■ **Directions**: From the line with "prots := pt" to the line with "R295 (R306). -/", retype every line exactly, including those two, and leave out the rest of the data below.

■ **Extracted entries**:
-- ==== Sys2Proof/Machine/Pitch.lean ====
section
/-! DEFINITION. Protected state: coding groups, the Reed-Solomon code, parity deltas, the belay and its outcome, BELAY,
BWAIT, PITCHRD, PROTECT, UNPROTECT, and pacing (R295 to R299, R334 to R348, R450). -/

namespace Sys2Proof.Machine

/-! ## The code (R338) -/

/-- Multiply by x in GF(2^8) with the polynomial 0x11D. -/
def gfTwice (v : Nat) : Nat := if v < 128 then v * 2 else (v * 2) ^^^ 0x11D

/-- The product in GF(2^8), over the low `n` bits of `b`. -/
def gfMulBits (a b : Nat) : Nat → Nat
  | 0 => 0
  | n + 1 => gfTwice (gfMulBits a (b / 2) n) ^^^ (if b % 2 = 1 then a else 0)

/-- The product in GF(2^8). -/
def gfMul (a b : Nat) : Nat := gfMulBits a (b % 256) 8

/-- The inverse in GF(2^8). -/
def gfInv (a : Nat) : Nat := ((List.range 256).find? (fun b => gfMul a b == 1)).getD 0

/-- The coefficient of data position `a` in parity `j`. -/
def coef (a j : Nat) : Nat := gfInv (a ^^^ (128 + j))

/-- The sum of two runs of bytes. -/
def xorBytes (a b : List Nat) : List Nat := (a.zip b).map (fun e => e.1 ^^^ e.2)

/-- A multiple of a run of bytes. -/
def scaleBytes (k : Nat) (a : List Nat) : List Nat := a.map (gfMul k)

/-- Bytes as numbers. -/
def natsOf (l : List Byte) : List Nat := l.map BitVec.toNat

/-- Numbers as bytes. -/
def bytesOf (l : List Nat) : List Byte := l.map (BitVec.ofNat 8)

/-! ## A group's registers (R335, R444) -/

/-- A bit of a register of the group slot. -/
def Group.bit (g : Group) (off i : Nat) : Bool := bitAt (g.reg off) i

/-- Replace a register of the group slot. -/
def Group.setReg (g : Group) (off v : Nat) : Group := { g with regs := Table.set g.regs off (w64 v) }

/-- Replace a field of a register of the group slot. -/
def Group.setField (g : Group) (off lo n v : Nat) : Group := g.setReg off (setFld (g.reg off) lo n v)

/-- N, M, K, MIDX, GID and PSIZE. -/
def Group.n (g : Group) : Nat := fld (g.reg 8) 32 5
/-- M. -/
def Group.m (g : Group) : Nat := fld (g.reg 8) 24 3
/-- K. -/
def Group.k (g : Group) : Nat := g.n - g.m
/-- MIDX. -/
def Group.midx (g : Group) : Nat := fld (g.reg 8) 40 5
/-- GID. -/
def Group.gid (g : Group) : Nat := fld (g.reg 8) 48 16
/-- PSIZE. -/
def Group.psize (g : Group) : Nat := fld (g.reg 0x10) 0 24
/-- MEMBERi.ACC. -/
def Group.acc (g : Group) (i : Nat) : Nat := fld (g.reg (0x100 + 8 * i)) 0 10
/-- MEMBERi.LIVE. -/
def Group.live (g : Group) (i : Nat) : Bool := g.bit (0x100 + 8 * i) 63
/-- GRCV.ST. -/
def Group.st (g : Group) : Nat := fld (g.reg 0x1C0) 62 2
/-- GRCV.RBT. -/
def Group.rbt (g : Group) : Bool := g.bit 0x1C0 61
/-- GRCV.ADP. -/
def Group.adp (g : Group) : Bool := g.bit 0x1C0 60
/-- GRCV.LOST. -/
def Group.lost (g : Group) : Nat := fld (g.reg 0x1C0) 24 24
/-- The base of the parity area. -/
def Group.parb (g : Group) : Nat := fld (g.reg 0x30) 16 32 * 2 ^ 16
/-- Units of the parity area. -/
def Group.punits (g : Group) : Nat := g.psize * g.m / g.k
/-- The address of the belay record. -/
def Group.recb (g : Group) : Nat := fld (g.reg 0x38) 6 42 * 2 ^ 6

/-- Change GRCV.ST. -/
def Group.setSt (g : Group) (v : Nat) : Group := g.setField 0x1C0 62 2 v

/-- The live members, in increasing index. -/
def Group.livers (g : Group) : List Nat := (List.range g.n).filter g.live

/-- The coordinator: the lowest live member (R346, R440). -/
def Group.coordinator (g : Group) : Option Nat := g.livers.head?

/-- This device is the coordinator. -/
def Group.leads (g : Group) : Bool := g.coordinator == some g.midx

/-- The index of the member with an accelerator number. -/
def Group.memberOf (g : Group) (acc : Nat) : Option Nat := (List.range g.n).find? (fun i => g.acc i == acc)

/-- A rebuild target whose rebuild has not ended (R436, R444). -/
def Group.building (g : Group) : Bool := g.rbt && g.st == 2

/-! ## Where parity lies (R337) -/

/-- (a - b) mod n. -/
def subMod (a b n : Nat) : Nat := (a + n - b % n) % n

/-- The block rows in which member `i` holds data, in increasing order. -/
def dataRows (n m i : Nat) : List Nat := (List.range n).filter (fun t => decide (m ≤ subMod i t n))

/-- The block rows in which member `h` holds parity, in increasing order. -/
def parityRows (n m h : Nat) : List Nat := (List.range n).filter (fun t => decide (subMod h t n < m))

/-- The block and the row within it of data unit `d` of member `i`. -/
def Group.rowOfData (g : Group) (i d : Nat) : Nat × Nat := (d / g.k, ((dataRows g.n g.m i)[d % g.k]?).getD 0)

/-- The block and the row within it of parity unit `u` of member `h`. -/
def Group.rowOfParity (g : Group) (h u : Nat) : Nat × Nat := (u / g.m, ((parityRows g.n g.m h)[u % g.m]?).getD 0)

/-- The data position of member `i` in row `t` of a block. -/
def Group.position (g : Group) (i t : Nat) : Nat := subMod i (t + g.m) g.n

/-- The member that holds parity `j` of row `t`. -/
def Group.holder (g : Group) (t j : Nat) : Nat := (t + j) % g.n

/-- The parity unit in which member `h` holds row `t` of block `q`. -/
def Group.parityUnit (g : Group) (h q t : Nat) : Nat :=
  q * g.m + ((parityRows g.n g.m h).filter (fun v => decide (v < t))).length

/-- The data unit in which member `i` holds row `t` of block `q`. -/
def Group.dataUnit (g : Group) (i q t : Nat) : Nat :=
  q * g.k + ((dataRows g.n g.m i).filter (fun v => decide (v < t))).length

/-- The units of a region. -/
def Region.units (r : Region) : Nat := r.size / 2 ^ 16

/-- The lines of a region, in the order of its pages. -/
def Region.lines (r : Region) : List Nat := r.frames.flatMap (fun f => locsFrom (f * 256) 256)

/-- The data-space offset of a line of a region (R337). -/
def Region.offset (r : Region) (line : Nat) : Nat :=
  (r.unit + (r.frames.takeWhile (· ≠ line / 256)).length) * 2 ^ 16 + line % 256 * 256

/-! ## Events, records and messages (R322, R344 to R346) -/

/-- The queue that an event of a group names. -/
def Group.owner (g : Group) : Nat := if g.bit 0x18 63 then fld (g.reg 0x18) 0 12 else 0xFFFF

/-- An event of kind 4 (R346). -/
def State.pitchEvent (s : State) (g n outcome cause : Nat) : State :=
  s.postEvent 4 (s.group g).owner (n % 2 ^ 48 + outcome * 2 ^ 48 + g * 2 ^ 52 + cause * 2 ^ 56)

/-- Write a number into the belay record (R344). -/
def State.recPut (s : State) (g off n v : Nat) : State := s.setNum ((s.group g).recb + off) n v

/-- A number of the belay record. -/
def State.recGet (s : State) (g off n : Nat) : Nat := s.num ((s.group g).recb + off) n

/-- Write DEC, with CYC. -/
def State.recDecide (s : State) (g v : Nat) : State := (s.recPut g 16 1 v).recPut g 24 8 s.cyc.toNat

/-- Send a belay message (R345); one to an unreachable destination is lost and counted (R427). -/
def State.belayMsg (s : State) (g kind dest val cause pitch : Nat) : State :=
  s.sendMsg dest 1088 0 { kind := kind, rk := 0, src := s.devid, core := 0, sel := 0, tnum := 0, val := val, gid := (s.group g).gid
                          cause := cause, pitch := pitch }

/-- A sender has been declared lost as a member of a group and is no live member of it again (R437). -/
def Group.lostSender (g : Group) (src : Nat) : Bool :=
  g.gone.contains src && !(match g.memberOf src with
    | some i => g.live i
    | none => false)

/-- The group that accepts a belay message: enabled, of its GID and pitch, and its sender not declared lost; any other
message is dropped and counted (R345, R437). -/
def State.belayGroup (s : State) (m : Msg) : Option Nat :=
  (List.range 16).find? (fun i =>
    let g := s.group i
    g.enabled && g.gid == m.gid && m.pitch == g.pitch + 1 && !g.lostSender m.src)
--
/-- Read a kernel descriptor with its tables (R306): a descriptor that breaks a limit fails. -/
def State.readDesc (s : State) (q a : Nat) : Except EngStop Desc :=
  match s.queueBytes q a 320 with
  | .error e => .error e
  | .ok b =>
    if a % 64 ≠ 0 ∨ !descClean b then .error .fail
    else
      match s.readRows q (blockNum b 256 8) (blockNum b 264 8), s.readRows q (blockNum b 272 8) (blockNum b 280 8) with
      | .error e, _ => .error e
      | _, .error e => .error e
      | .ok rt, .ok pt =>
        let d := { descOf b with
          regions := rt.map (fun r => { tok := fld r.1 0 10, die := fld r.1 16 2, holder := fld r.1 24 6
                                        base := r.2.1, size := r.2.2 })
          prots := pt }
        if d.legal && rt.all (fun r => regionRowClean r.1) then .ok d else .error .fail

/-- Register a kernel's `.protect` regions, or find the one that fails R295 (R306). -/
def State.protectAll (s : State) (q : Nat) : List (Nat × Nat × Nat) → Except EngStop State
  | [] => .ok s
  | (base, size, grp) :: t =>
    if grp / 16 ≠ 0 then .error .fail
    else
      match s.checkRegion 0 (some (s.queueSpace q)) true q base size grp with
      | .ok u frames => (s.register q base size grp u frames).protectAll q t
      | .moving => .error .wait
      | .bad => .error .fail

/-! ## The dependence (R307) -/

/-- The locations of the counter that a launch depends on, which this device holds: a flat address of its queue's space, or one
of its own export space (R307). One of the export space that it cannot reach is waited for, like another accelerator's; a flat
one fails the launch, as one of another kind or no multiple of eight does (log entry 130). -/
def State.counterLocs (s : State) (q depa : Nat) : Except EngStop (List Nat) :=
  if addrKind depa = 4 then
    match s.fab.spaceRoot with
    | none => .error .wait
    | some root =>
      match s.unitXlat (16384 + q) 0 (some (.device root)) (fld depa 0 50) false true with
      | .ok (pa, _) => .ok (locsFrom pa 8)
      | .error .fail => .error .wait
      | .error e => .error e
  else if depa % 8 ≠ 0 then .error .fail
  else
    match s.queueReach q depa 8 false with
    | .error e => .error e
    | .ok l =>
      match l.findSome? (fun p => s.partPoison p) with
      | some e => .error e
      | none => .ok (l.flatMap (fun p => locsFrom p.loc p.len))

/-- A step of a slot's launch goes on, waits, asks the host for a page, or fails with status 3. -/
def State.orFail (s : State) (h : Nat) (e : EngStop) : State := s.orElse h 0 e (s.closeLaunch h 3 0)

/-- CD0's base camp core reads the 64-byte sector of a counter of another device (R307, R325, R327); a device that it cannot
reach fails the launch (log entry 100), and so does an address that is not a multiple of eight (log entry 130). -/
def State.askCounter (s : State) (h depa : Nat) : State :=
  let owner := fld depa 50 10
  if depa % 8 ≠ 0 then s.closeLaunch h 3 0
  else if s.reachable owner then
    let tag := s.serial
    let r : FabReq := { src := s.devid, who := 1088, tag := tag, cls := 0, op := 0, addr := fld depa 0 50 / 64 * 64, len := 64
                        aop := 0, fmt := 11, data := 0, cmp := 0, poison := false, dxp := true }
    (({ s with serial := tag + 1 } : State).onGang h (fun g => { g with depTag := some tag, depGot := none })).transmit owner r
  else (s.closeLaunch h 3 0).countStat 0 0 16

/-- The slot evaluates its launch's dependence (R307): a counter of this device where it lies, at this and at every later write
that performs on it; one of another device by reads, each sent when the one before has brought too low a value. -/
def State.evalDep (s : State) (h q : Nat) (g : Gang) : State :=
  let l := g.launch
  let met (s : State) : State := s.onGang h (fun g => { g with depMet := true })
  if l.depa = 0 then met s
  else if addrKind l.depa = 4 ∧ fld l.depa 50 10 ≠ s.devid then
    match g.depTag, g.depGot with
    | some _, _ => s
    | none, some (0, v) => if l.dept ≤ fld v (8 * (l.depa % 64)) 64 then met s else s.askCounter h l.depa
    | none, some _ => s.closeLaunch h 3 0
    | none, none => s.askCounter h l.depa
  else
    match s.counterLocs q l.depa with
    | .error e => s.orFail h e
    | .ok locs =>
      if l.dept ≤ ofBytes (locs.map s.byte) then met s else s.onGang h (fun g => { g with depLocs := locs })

■ **Completed exercise**:
          prots := pt }
        if d.legal && rt.all (fun r => regionRowClean r.1) then .ok d else .error .fail

/-- Register a kernel's `.protect` regions, or find the one that fails R295 (R306). -/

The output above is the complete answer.